EXERCISE:
Take the entries below and print only the lines from the one with "((∀ k ∈ s.sup.groups, ∀" through the one with "(q.isLanding = true → s.chn.state.moving = true", exactly as they stand, both ends included.
'''
/-- RAISE SHUTTER: a hall shutter that only warns is held where it is; one that stands CLOSED or PART_OPEN, with no fire
lock and no moving chain at a landing, asks for a supply slot and waits for it or is raised at once. That a shutter that
warns at BOTTOM returns to CLOSED, and that the request and its pass come before the reports of the entry to
WAIT_SUPPLY, are the model's readings (log entries 48 and 45). -/
def Obligations.RaiseShutter : Prop :=
  ∀ (s : State) (tag n : Nat), s.ready = true → n ≤ 47 → ∀ r ∈ s.sht.get? n,
    (fireLocked s.flr s.fir.condition r = true →
      exec (.raiseShutter tag n) s = .next (s.answered tag (.raiseShutter n) (.declined .fireLock []))) ∧
    (fireLocked s.flr s.fir.condition r = false →
      (r.state = .opened →
        exec (.raiseShutter tag n) s = .next (s.answered tag (.raiseShutter n) (.done false []))) ∧
      (r.state = .unseen ∨ r.state = .descending ∨ r.state = .arrested ∨ r.state = .waitSupply ∨ r.state = .raising ∨
          r.state = .fault →
        exec (.raiseShutter tag n) s = .next (s.answered tag (.raiseShutter n) (.declined .wrongState []))) ∧
      (r.state = .warning → r.isLanding = false → s.flr.waitsFor r.config.floor = false →
        exec (.raiseShutter tag n) s = .next
          ((s.onSht fun t => t.set n (some r.held)).answered tag (.raiseShutter n) (.done false []))) ∧
      (r.state = .closed ∨ r.state = .partOpen → r.isLanding = true → s.chn.state.moving = true →
        exec (.raiseShutter tag n) s = .next (s.answered tag (.raiseShutter n) (.declined .chainMoving []))) ∧
      (r.state = .closed ∨ r.state = .partOpen → (r.isLanding = true → s.chn.state.moving = false) →
        (∀ g ∈ s.sup.groups[r.config.group]?, ∀ q ∈ g.queue, q.owner ≠ .shutter n) →
        (s.sup.holds r.config.group = true →
          exec (.raiseShutter tag n) s = .next
            ({ s with
                sht := s.sht.set n (some (r.resting .waitSupply))
                sup := { s.sup with groups := (s.sup.groups.modify r.config.group fun g =>
                          { g with queue := g.queue ++ [(⟨.shutter n, .raise⟩ : MoveRequest)] }) } }.answered
              tag (.raiseShutter n) (.taken false))) ∧
        (s.sup.admits r.config.group = true → s.chn.creepRefused = false →
          exec (.raiseShutter tag n) s = .next
            ({ s with
                sht := s.sht.set n (some { r.resting .raising with raiseTimer := Timer.start r.config.raise })
                sup := s.sup.withMove r.config.group (.shutter n) .raise }.answered
              tag (.raiseShutter n) (.taken false)))))

/-! ### A shutter's timers -/

/-- The expiries of a shutter's timers, of a shutter whose floor does not wait for it: the descent begins after the
warning and goes on after an arrest; a hold of 60 s under a fire lock goes on with the edge ignored, and without one the
descent is given up with OBSTRUCTED, the shutter PART_OPEN where its group refuses the raise, WAIT_SUPPLY where it
queues, RAISING where it is admitted; and a descent or a raise that takes too long is a fault. That the observed
position of a fault may be BOTH, and that the request and its pass come before OBSTRUCTED, are the model's readings (log
entries 47 and 45). -/
def Obligations.ShutterTimers : Prop :=
  ∀ (s : State) (n : Nat), s.quiet = true → ∀ r ∈ s.sht.get? n,
    (r.state = .warning → r.warningTimer.isRunning = true →
      exec (.warningTimerExpiry n) s = .next (s.onSht fun t => t.set n (some
        { r.resting .descending with arrests := 0, descentTimer := Timer.start r.config.descent }))) ∧
    (r.state = .arrested → r.clearTimer.isRunning = true →
      exec (.clearTimerExpiry n) s = .next (s.onSht fun t => t.set n (some
        { r with state := .descending, clearTimer := .stopped, holdTimer := .stopped
                 descentTimer := r.descentTimer.resume }))) ∧
    (r.state = .arrested → r.holdTimer.isRunning = true → fireLocked s.flr s.fir.condition r = true →
      exec (.holdTimerExpiry n) s = .next ((s.onSht fun t => t.set n (some
        { r with state := .descending, clearTimer := .stopped, holdTimer := .stopped
                 descentTimer := r.descentTimer.resume, edgeIgnored := true })).noticed (.edgeOverridden n r.arrests))) ∧
    (r.state = .arrested → r.holdTimer.isRunning = true → fireLocked s.flr s.fir.condition r = false →
      s.flr.waitsFor r.config.floor = false → (r.isLanding = true → s.chn.state = .halted → s.chn.clearance = []) →
      (s.sup.full (.shutter n) r.config.group = true →
        exec (.holdTimerExpiry n) s = .next ((s.onSht fun t => t.set n (some
          { r.resting .partOpen with forced := false })).noticed (.obstructed n r.arrests true))) ∧
      ((∀ g ∈ s.sup.groups[r.config.group]?, ∀ q ∈ g.queue, q.owner ≠ .shutter n) →
        (s.sup.holds r.config.group = true →
          exec (.holdTimerExpiry n) s = .next ({ s with
            sht := s.sht.set n (some (r.resting .waitSupply))
            sup := { s.sup with groups := (s.sup.groups.modify r.config.group fun g =>
                      { g with queue := g.queue ++ [(⟨.shutter n, .raise⟩ : MoveRequest)] }) } }.noticed
              (.obstructed n r.arrests false))) ∧
        (s.sup.admits r.config.group = true → s.chn.creepRefused = false →
          (r.isLanding = true → s.chn.state.moving = false) →
          exec (.holdTimerExpiry n) s = .next ({ s with
            sht := s.sht.set n (some { r.resting .raising with raiseTimer := Timer.start r.config.raise })
            sup := s.sup.withMove r.config.group (.shutter n) .raise }.noticed (.obstructed n r.arrests false))))) ∧
    (r.state = .descending → r.descentTimer.isRunning = true → r.isLanding = false → s.flr.waitsFor r.config.floor = false →
      exec (.descentTimeout n) s = .next ((s.onSht fun t => t.set n (some
        { r.resting .fault with cause := some .descentTimeout, observed := some r.position, faultCoil := false })).noticed
          (.shutterFault n .descentTimeout r.position .descending))) ∧
    (r.state = .raising → r.raiseTimer.isRunning = true → r.isLanding = false → s.flr.waitsFor r.config.floor = false →
      s.sup.settles = true →
      exec (.raiseTimeout n) s = .next (({ s with
        sup := (supplyEnded (.shutter n) s).sup
        sht := s.sht.set n (some
          { r.resting .fault with
            cause := some .raiseTimeout, observed := some r.position, faultCoil := true }) }).noticed
          (.shutterFault n .raiseTimeout r.position .raising)))

/-! ### Supply -/

/-- A mains dip in STEADY or RESTORING pauses every running raise and no chain move, and tells the shutters; asserted
again in DIPPED, and released in STEADY or RESTORING, nothing happens beside the input. Each release from DIPPED waits
0.5 s. Then the oldest paused raise in admission order runs again and the timer starts anew; with none paused the supply
is STEADY. A settle time that runs out takes its move out of the group. Eight groups are part of a valid configuration
(`ConfigurationStaysValid`), and the list of admission order holds no more owners than eight groups of capacity 4 have
moves. That SUPPLY_DIP counts the moves this dip pauses is the model's reading (log entry 50). -/
def Obligations.MainsDip : Prop :=
  ((∀ s : State, s.quiet = true → s.sup.order.length ≤ 32 → s.sup.mode ≠ .dipped →
    exec .mainsDipAsserted s = .next (((s.onSup fun u =>
      { u with
        mode := .dipped, restartTimer := .stopped, dip := true
        groups := u.groups.map fun g => { g with moves := (g.moves.map fun m =>
          if m.kind = .raise ∧ m.phase = .running then { m with phase := .paused } else m) } }).onSht fun t =>
      { table := (t.table.mapIdx fun n o => o.map fun r =>
          if r.state = .raising ∧ r.paused = false ∧ MoveOwner.shutter n ∈ s.sup.toPause then
            { r with paused := true, raiseTimer := r.raiseTimer.freeze }
          else r) }).noticed (.supplyDip s.sup.toPause.length))) ∧
  (∀ s : State, s.quiet = true → s.sup.mode = .dipped →
    exec .mainsDipAsserted s = .next (s.onSup fun u => { u with dip := true }) ∧
    exec .mainsDipReleased s = .next
      (s.onSup fun u => { u with dip := false, mode := .restoring, restartTimer := .running 10 })) ∧
  ∀ s : State, s.quiet = true → s.sup.mode ≠ .dipped →
    exec .mainsDipReleased s = .next (s.onSup fun u => { u with dip := false })) ∧
  ((∀ s : State, s.quiet = true → s.sup.mode = .restoring → s.sup.restartTimer.isRunning = true →
    (∀ n, s.sup.oldestPaused = some (.shutter n) → ∀ r ∈ s.sht.get? n, r.state = .raising → r.paused = true →
      exec .restartTimerExpiry s = .next { s with
        sup := { s.sup with
          restartTimer := .running 10
          groups := s.sup.groups.map fun g => { g with moves := (g.moves.map fun (m : Move) =>
            if m.owner = .shutter n ∧ m.phase = .paused then { m with phase := .running } else m) } }
        sht := s.sht.set n (some { r with paused := false, raiseTimer := r.raiseTimer.resume }) }) ∧
    (s.sup.oldestPaused = none → s.sup.groups.length = 8 → (∀ g ∈ s.sup.groups, g.queue = []) →
      exec .restartTimerExpiry s = .next
        ((s.onSup fun u => { u with mode := .steady, restartTimer := .stopped }).noticed .supplyRestored))) ∧
  ∀ (s : State) (g : Nat) (owner : MoveOwner) (before after : List Move) (left : Nat) (kind : MoveKind), s.quiet = true →
    ∀ r ∈ s.sup.groups[g]?, r.queue = [] → r.moves = before ++ ⟨owner, kind, .settling left⟩ :: after →
    (∀ m ∈ before, m.owner ≠ owner) →
    exec (.settleExpiry g owner) s = .next
      (s.onSup fun u => { u with groups := u.groups.set g { r with moves := before ++ after } }))

/-- A slot that comes free admits the head of its group's queue: a raise starts with its timer, or, at a moving chain or
under a fire lock, is given up with RAISE_ABANDONED, the shutter held where its limits show it; a START starts the
chain, and a chain move without run permission is ABANDONED. A move given up leaves its slot without settle. A supply
that becomes STEADY admits a waiting raise in the same way. Eight groups are part of a valid configuration
(`ConfigurationStaysValid`). The order of the notices and of what they follow is the model's (log entries 24 and 80). -/
def Obligations.AdmissionAndAbandon : Prop :=
  (∀ (s : State) (g : Nat) (owner : MoveOwner) (before after : List Move) (left : Nat) (kind : MoveKind),
    s.quiet = true → s.sup.mode = .steady → (∀ m ∈ before, m.owner ≠ owner) → ∀ r ∈ s.sup.groups[g]?,
    r.moves = before ++ ⟨owner, kind, .settling left⟩ :: after → before.length + after.length < r.config.capacity →
    let left' (moves : List Move) : Supply :=
      { s.sup with groups := s.sup.groups.set g { r with queue := [], moves := before ++ after ++ moves } }
    (∀ n, ∀ q ∈ s.sht.get? n, r.queue = [⟨.shutter n, .raise⟩] → q.state = .waitSupply → s.chn.creepRefused = false →
      (fireLocked s.flr s.fir.condition q = false → (q.isLanding = true → s.chn.state.moving = false) →
        exec (.settleExpiry g owner) s = .next
          { s with
            sht := s.sht.set n (some { q.resting .raising with raiseTimer := Timer.start q.config.raise })
            sup := { left' [⟨.shutter n, .raise, .running⟩] with order := s.sup.order ++ [.shutter n] } }) ∧
      ((∀ k ∈ s.sup.groups, ∀ m ∈ k.moves, m.owner ≠ .shutter n) → s.flr.waitsFor q.config.floor = false →
        (q.isLanding = true → s.chn.state.moving = true → fireLocked s.flr s.fir.condition q = false →
          exec (.settleExpiry g owner) s = .next
            ({ s with
                sht := s.sht.set n (some q.held)
                sup := { left' [] with order := s.sup.order.filter (· ≠ MoveOwner.shutter n) } }.noticed
              (.raiseAbandoned n .chainMoving))) ∧
        (q.position = .bottom → fireLocked s.flr s.fir.condition q = true →
          exec (.settleExpiry g owner) s = .next
            ({ s with
                sht := s.sht.set n (some q.held)
                sup := { left' [] with order := s.sup.order.filter (· ≠ MoveOwner.shutter n) } }.noticed
              (.raiseAbandoned n .fireLock))))) ∧
    (∀ move, r.queue = [⟨.chain, .chain move⟩] → runPermission s.chn s.sht = false →
      (∀ k ∈ s.sup.groups, ∀ m ∈ k.moves, m.owner ≠ .chain) →
      exec (.settleExpiry g owner) s = .next
        ({ s with
            chn := { s.chn with request := none, creepSet := [] }
            sup := { left' [] with order := s.sup.order.filter (· ≠ MoveOwner.chain) } }.noticed (.abandoned move))) ∧
    (r.queue = [⟨.chain, .chain .start⟩] → s.alone = true → s.chn.state = .halted ∨ s.chn.state = .parked →
      s.chn.safetyClosed = true → s.sht.permit = true → s.chn.clearance = [] →
      exec (.settleExpiry g owner) s = .next
        { s with
          chn := { s.chn.into .starting with
            request := none, park := none, creepCount := 0, runupTimer := Timer.start s.chn.config.times.runup }
          sup := { left' [⟨.chain, .chain .start, .running⟩] with order := s.sup.order ++ [.chain] } })) ∧
  ∀ (s : State) (g n : Nat), s.quiet = true → s.sup.groups.length = 8 → s.sup.mode = .restoring →
    s.sup.restartTimer.isRunning = true →
    s.sup.oldestPaused = none → s.chn.creepRefused = false → ∀ r ∈ s.sup.groups[g]?, r.queue = [⟨.shutter n, .raise⟩] →
    r.moves.length < r.config.capacity → (∀ k < s.sup.groups.length, k ≠ g → ∀ q ∈ s.sup.groups[k]?, q.queue = []) →
    ∀ q ∈ s.sht.get? n, q.state = .waitSupply → fireLocked s.flr s.fir.condition q = false →
    (q.isLanding = true → s.chn.state.moving = false) →
    exec .restartTimerExpiry s = .next
      ({ s with
          sht := s.sht.set n (some { q.resting .raising with raiseTimer := Timer.start q.config.raise })
          sup := { s.sup with
            mode := .steady, restartTimer := .stopped, order := s.sup.order ++ [MoveOwner.shutter n]
            groups := s.sup.groups.set g
              { r with queue := [], moves := r.moves ++ [(⟨.shutter n, .raise, .running⟩ : Move)] } } }.noticed .supplyRestored)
'''
TASK RESPONSE:
      ((∀ k ∈ s.sup.groups, ∀ m ∈ k.moves, m.owner ≠ .shutter n) → s.flr.waitsFor q.config.floor = false →
        (q.isLanding = true → s.chn.state.moving = true → fireLocked s.flr s.fir.condition q = false →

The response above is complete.